---------- TASK MATERIAL ----------
/-! ### A string written changes the battery path alone. -/

@[simp] theorem Chip.putBstr_regs (m : Chip) (n : Nat) (b : BStr) : (m.putBstr n b).regs = m.regs := rfl
@[simp] theorem Chip.putBstr_now (m : Chip) (n : Nat) (b : BStr) : (m.putBstr n b).now = m.now := rfl
@[simp] theorem Chip.putBstr_upUs (m : Chip) (n : Nat) (b : BStr) : (m.putBstr n b).upUs = m.upUs := rfl
@[simp] theorem Chip.putBstr_levels (m : Chip) (n : Nat) (b : BStr) : (m.putBstr n b).levels = m.levels := rfl
@[simp] theorem Chip.putBstr_pwr (m : Chip) (n : Nat) (b : BStr) : (m.putBstr n b).pwr = m.pwr := rfl
@[simp] theorem Chip.putBstr_nvm (m : Chip) (n : Nat) (b : BStr) : (m.putBstr n b).nvm = m.nvm := rfl
@[simp] theorem Chip.putBstr_seq (m : Chip) (n : Nat) (b : BStr) : (m.putBstr n b).seq = m.seq := rfl
@[simp] theorem Chip.putBstr_acq (m : Chip) (n : Nat) (b : BStr) : (m.putBstr n b).acq = m.acq := rfl
@[simp] theorem Chip.putBstr_cle (m : Chip) (n : Nat) (b : BStr) : (m.putBstr n b).cle = m.cle := rfl
@[simp] theorem Chip.putBstr_ptn (m : Chip) (n : Nat) (b : BStr) : (m.putBstr n b).ptn = m.ptn := rfl
@[simp] theorem Chip.putBstr_twb (m : Chip) (n : Nat) (b : BStr) : (m.putBstr n b).twb = m.twb := rfl
@[simp] theorem Chip.putBstr_slk (m : Chip) (n : Nat) (b : BStr) : (m.putBstr n b).slk = m.slk := rfl
@[simp] theorem Chip.putBstr_spl (m : Chip) (n : Nat) (b : BStr) : (m.putBstr n b).spl = m.spl := rfl
@[simp] theorem Chip.putBstr_lay (m : Chip) (n : Nat) (b : BStr) : (m.putBstr n b).lay = m.lay := rfl
@[simp] theorem Chip.putBstr_brn (m : Chip) (n : Nat) (b : BStr) : (m.putBstr n b).brn = m.brn := rfl
@[simp] theorem Chip.putBstr_cnv (m : Chip) (n : Nat) (b : BStr) : (m.putBstr n b).cnv = m.cnv := rfl
@[simp] theorem Chip.putBstr_flt (m : Chip) (n : Nat) (b : BStr) : (m.putBstr n b).flt = m.flt := rfl
@[simp] theorem Chip.putBstr_sec (m : Chip) (n : Nat) (b : BStr) : (m.putBstr n b).sec = m.sec := rfl
@[simp] theorem Chip.putBstr_rcd (m : Chip) (n : Nat) (b : BStr) : (m.putBstr n b).rcd = m.rcd := rfl
@[simp] theorem Chip.putBstr_hst (m : Chip) (n : Nat) (b : BStr) : (m.putBstr n b).hst = m.hst := rfl
@[simp] theorem Chip.putBstr_pol (m : Chip) (n : Nat) (b : BStr) : (m.putBstr n b).pol = m.pol := rfl
@[simp] theorem Chip.putBstr_est (m : Chip) (n : Nat) (b : BStr) : (m.putBstr n b).est = m.est := rfl
@[simp] theorem Chip.putBstr_thm (m : Chip) (n : Nat) (b : BStr) : (m.putBstr n b).thm = m.thm := rfl
@[simp] theorem Chip.putBstr_upd (m : Chip) (n : Nat) (b : BStr) : (m.putBstr n b).upd = m.upd := rfl
@[simp] theorem Chip.putBstr_sys (m : Chip) (n : Nat) (b : BStr) : (m.putBstr n b).sys = m.sys := rfl
@[simp] theorem Chip.putBstr_pins (m : Chip) (n : Nat) (b : BStr) : (m.putBstr n b).pins = m.pins := rfl
@[simp] theorem Chip.putBstr_resp (m : Chip) (n : Nat) (b : BStr) : (m.putBstr n b).resp = m.resp := rfl
@[simp] theorem Chip.putBstr_vend (m : Chip) (n : Nat) (b : BStr) : (m.putBstr n b).vend = m.vend := rfl
@[simp] theorem Chip.putBstr_fresh (m : Chip) (n : Nat) (b : BStr) : (m.putBstr n b).fresh = m.fresh := rfl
----------
▶ REQUIRED ACTION: Restate each line of the records above without any deviation.

▶ RESULT OF THE TASK:
/-! ### A string written changes the battery path alone. -/

@[simp] theorem Chip.putBstr_regs (m : Chip) (n : Nat) (b : BStr) : (m.putBstr n b).regs = m.regs := rfl
@[simp] theorem Chip.putBstr_now (m : Chip) (n : Nat) (b : BStr) : (m.putBstr n b).now = m.now := rfl
@[simp] theorem Chip.putBstr_upUs (m : Chip) (n : Nat) (b : BStr) : (m.putBstr n b).upUs = m.upUs := rfl
@[simp] theorem Chip.putBstr_levels (m : Chip) (n : Nat) (b : BStr) : (m.putBstr n b).levels = m.levels := rfl
@[simp] theorem Chip.putBstr_pwr (m : Chip) (n : Nat) (b : BStr) : (m.putBstr n b).pwr = m.pwr := rfl
@[simp] theorem Chip.putBstr_nvm (m : Chip) (n : Nat) (b : BStr) : (m.putBstr n b).nvm = m.nvm := rfl
@[simp] theorem Chip.putBstr_seq (m : Chip) (n : Nat) (b : BStr) : (m.putBstr n b).seq = m.seq := rfl
@[simp] theorem Chip.putBstr_acq (m : Chip) (n : Nat) (b : BStr) : (m.putBstr n b).acq = m.acq := rfl
@[simp] theorem Chip.putBstr_cle (m : Chip) (n : Nat) (b : BStr) : (m.putBstr n b).cle = m.cle := rfl
@[simp] theorem Chip.putBstr_ptn (m : Chip) (n : Nat) (b : BStr) : (m.putBstr n b).ptn = m.ptn := rfl
@[simp] theorem Chip.putBstr_twb (m : Chip) (n : Nat) (b : BStr) : (m.putBstr n b).twb = m.twb := rfl
@[simp] theorem Chip.putBstr_slk (m : Chip) (n : Nat) (b : BStr) : (m.putBstr n b).slk = m.slk := rfl
@[simp] theorem Chip.putBstr_spl (m : Chip) (n : Nat) (b : BStr) : (m.putBstr n b).spl = m.spl := rfl
@[simp] theorem Chip.putBstr_lay (m : Chip) (n : Nat) (b : BStr) : (m.putBstr n b).lay = m.lay := rfl
@[simp] theorem Chip.putBstr_brn (m : Chip) (n : Nat) (b : BStr) : (m.putBstr n b).brn = m.brn := rfl
@[simp] theorem Chip.putBstr_cnv (m : Chip) (n : Nat) (b : BStr) : (m.putBstr n b).cnv = m.cnv := rfl
@[simp] theorem Chip.putBstr_flt (m : Chip) (n : Nat) (b : BStr) : (m.putBstr n b).flt = m.flt := rfl
@[simp] theorem Chip.putBstr_sec (m : Chip) (n : Nat) (b : BStr) : (m.putBstr n b).sec = m.sec := rfl
@[simp] theorem Chip.putBstr_rcd (m : Chip) (n : Nat) (b : BStr) : (m.putBstr n b).rcd = m.rcd := rfl
@[simp] theorem Chip.putBstr_hst (m : Chip) (n : Nat) (b : BStr) : (m.putBstr n b).hst = m.hst := rfl
@[simp] theorem Chip.putBstr_pol (m : Chip) (n : Nat) (b : BStr) : (m.putBstr n b).pol = m.pol := rfl
@[simp] theorem Chip.putBstr_est (m : Chip) (n : Nat) (b : BStr) : (m.putBstr n b).est = m.est := rfl
@[simp] theorem Chip.putBstr_thm (m : Chip) (n : Nat) (b : BStr) : (m.putBstr n b).thm = m.thm := rfl
@[simp] theorem Chip.putBstr_upd (m : Chip) (n : Nat) (b : BStr) : (m.putBstr n b).upd = m.upd := rfl
@[simp] theorem Chip.putBstr_sys (m : Chip) (n : Nat) (b : BStr) : (m.putBstr n b).sys = m.sys := rfl
@[simp] theorem Chip.putBstr_pins (m : Chip) (n : Nat) (b : BStr) : (m.putBstr n b).pins = m.pins := rfl
@[simp] theorem Chip.putBstr_resp (m : Chip) (n : Nat) (b : BStr) : (m.putBstr n b).resp = m.resp := rfl
@[simp] theorem Chip.putBstr_vend (m : Chip) (n : Nat) (b : BStr) : (m.putBstr n b).vend = m.vend := rfl
@[simp] theorem Chip.putBstr_fresh (m : Chip) (n : Nat) (b : BStr) : (m.putBstr n b).fresh = m.fresh := rfl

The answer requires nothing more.